Guernica: You told the New York Times that there was a “pervasive hunger of the upper-middle class for ever more homogeneous neighborhoods.” Can you expand on that?
Sharon Zukin: Yeah, I think that there is a middle-class desire, and maybe an almost universal desire, among many human beings to live in clean neighborhoods, among people like themselves, around people with whom they feel comfortable. That can be exclusive, it could be exclusionary. It could be racist, classist, genocidal, and so on. Most people like comfort. Now what provides a sense of comfort varies. I do think that people who like living in cities like small-scale human interaction and they like the social dimensions of aesthetic diversity that Jane Jacobs wrote about.

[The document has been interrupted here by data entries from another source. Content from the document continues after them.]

-- ==== Sys2Proof/Safety.lean ====
section
/-! DEFINITION. The terms claims use: the invariant of 10_state R39, the write matrix of R24, which word an event completes, runs, and what the reader can see. -/

namespace Sys2Proof.Machine

/-! ### The invariant -/

/-- What 10_state R39 says that the types do not already say, and the canonical form of the memories:
`pending` is none or `0xN0`, EIGHT mode has nothing pending, both memories are canonical. -/
structure Invariant (s : State) : Prop where
  pendingNibble : ∀ h, s.pending = some h → h &&& 0x0F = 0
  eightNothingPending : s.busMode = .eight → s.pending = none
  ddCanonical : ddWf s = true
  cgCanonical : cgWf s = true

/-- The place of the counter in its ring: `line * 40 + col` of 80, or `cell * 8 + row` of 64 (20_memory R46, 41_address_counter R103). -/
def acIndex : AC → Nat
  | .display line col => line.val * 40 + col.val
  | .charGen cell row => cell.val * 8 + row.val

/-- The length of the counter's ring. -/
def acRing : AC → Nat
  | .display _ _ => 80
  | .charGen _ _ => 64

/-- The counter's variant: it is `Display` (10_state R15). -/
def isDisplay : AC → Bool
  | .display _ _ => true
  | .charGen _ _ => false

/-- The instructions of 20_memory R51 that are idempotent. -/
def idempotent : Mnemonic → Bool
  | .CURSHIFT => false
  | .DISPSHIFT => false
  | .WRITE => false
  | _ => true

/-! ### Words and pin events -/

/-- The bus word the next pin event completes, if it completes one (40_strobe_bus R82 to R86). -/
def completedWord (s : State) : Option BusWord :=
  match s.pins with
  | [] => none
  | ev :: _ =>
    if s.ePrev = 0 ∧ ev.e = 1 then
      match s.busMode, s.pending with
      | .eight, _ => some (busWord ev.rs ev.db)
      | .four, some h => some (busWord ev.rs (h ||| (ev.db >>> 4)))
      | .four, none => none
    else none

/-- The 48 words without a successor state: SETDD bytes 0xA8..0xBF and 0xE8..0xFF (42_commands R120). -/
def holeWord (w : BusWord) : Bool :=
  rsOf w = 0 && ((decide (0xA8 ≤ (byteOf w).toNat) && decide ((byteOf w).toNat ≤ 0xBF)) || decide (0xE8 ≤ (byteOf w).toNat))

/-- No event of the list raises `E`, when its level before was `e` (40_strobe_bus R82). -/
def noRisingEdge : Bit → List PinEvent → Bool
  | _, [] => true
  | e, ev :: rest => !(decide (e = 0) && decide (ev.e = 1)) && noRisingEdge ev.e rest

/-- The level of `E` after the events. -/
def lastLevel : Bit → List PinEvent → Bit
  | e, [] => e
  | _, ev :: rest => lastLevel ev.e rest

/-- The two pulses of one nibble-wise transfer: `E` rises with the high nibble, falls, rises with the low one (30_encoding R71). -/
def nibblePair (rs0 rs : Bit) (db0 db : Byte) (idle : PinEvent) : List PinEvent :=
  [⟨1, rs0, db0⟩, { idle with e := 0 }, ⟨1, rs, db⟩]

/-! ### Runs -/

/-- Instructions one after the other, each from the state the one before left (20_memory R52). -/
def execAll : List Instr → State → Host.Outcome State Fault Refusal
  | [], s => .next s
  | i :: rest, s =>
    match exec i s with
    | .next t => execAll rest t
    | .fault r => .fault r
    | .refused r => .refused r

/-- Strobes one after the other, each from the state the one before left (20_memory R52). -/
def strobeAll : List (Bit × Byte) → State → Host.Outcome State Fault Refusal
  | [], s => .next s
  | (rs, db) :: rest, s =>
    match strobe rs db s with
    | .next t => strobeAll rest t
    | .fault r => .fault r
    | .refused r => .refused r

/-- The 80 display cells, line by line. -/
def displayCells : List (Fin 2 × Fin 40) := (List.finRange 2).flatMap fun l => (List.finRange 40).map fun c => (l, c)

/-- `n` steps of the machine, stopping at the first that gives no state. -/
def runSteps : Nat → State → Host.Outcome State Fault Refusal
  | 0, s => .next s
  | n + 1, s =>
    match step s with
    | .next t => runSteps n t
    | .fault r => .fault r
    | .refused r => .refused r

/-- A run of `n` steps is safe when it reaches a state: no word it completes is one of the 48 without a successor. -/
def safeRun (n : Nat) (s : State) : Prop := ∃ t, runSteps n s = .next t

/-- A list of snapshots a reader can have taken during a run from `s`: each of the state after some number of steps,
the numbers non-decreasing; the block does not choose them (20_memory R53, 44_snapshot R145, log 21). -/
def readerSees (s : State) (snaps : List Snapshot) : Prop :=
  ∃ ns : List Nat, ns.Pairwise (· ≤ ·) ∧
    List.Forall₂ (fun n snap => ∃ t, runSteps n s = .next t ∧ snap = snapshot t) ns snaps

/-! ### The write matrix (10_state R24) -/

/-- The groups of fields that are the rows of the matrix; the two fields no instruction writes make a last row. -/
inductive FieldGroup where
  | dd | cg | ac | entry | display | scroll | function | pending | input
  deriving DecidableEq, Repr

/-- The instruction may change the group. -/
def mayWrite : FieldGroup → Mnemonic → Bool
  | .dd, i => i == .CLEAR || i == .WRITE
  | .cg, i => i == .WRITE
  | .ac, i => i == .CLEAR || i == .HOME || i == .CURSHIFT || i == .SETCG || i == .SETDD || i == .WRITE
  | .entry, i => i == .ENTRY
  | .display, i => i == .DISPCTL
  | .scroll, i => i == .CLEAR || i == .HOME || i == .DISPSHIFT || i == .WRITE
  | .function, i => i == .FUNCSET
  | .pending, i => i == .FUNCSET
  | .input, _ => false

/-- The group has the same value in both states; memories are compared by what every address reads as. -/
def sameGroup : FieldGroup → State → State → Prop
  | .dd, s, t => ∀ l c, memRead (.dd l c) t = memRead (.dd l c) s
  | .cg, s, t => ∀ k r, memRead (.cg k r) t = memRead (.cg k r) s
  | .ac, s, t => t.ac = s.ac
  | .entry, s, t => t.textDirection = s.textDirection ∧ t.autoShift = s.autoShift
  | .display, s, t => t.displayOn = s.displayOn ∧ t.cursorOn = s.cursorOn ∧ t.blinkOn = s.blinkOn
  | .scroll, s, t => t.scrollOffset = s.scrollOffset
  | .function, s, t => t.busMode = s.busMode ∧ t.fsLines = s.fsLines ∧ t.fsFont = s.fsFont
  | .pending, s, t => t.pending = s.pending
  | .input, s, t => t.ePrev = s.ePrev ∧ t.pins = s.pins

/-- Every group but those of the list has the same value in both states. -/
def sameExcept (changed : List FieldGroup) (s t : State) : Prop :=
  ∀ g : FieldGroup, g ∉ changed → sameGroup g s t

/-- The two states agree on everything but the fields no rule of the block reads: the display flags and the recorded bits (10_state R18, R21). -/
def agreeButInert (s t : State) : Prop :=
  ∃ d c b lines font, t = (s.setDisplay d c b).setFunction s.busMode lines font

end Sys2Proof.Machine
end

I think people like difference. Sometimes they may not be comfortable with difference, but they like it. It’s thrilling. When you walk out the door in New York City, certainly in a mixed-use neighborhood like the Village, you see exciting things! I mean, you just do. Partly because it’s New York, partly because it’s a mixed-use neighborhood. “Oh, this store is closing, that store is opening.” And especially if it’s not a chain store, then it is interesting because it is unique in some way. The small-scale familiar is also very comforting. Especially in the twenty-first century, when the world is rapidly changing and there are many risky situations, I think we need to build on and protect the comfort that we have in our neighborhoods in a way that does not exclude others.
I don’t think more chain stores are comforting. However, they pay $15,000 or more a month in rent. Is New York City not sufficiently saturated with drugstores and bank branches? When you have every neighborhood looking the same, you know the city is at a danger point. And why should anybody want to live here, why should anybody want to visit here? A metropolis like New York or London or Shanghai is built on a strong sense of individual neighborhoods, and we are destroying that.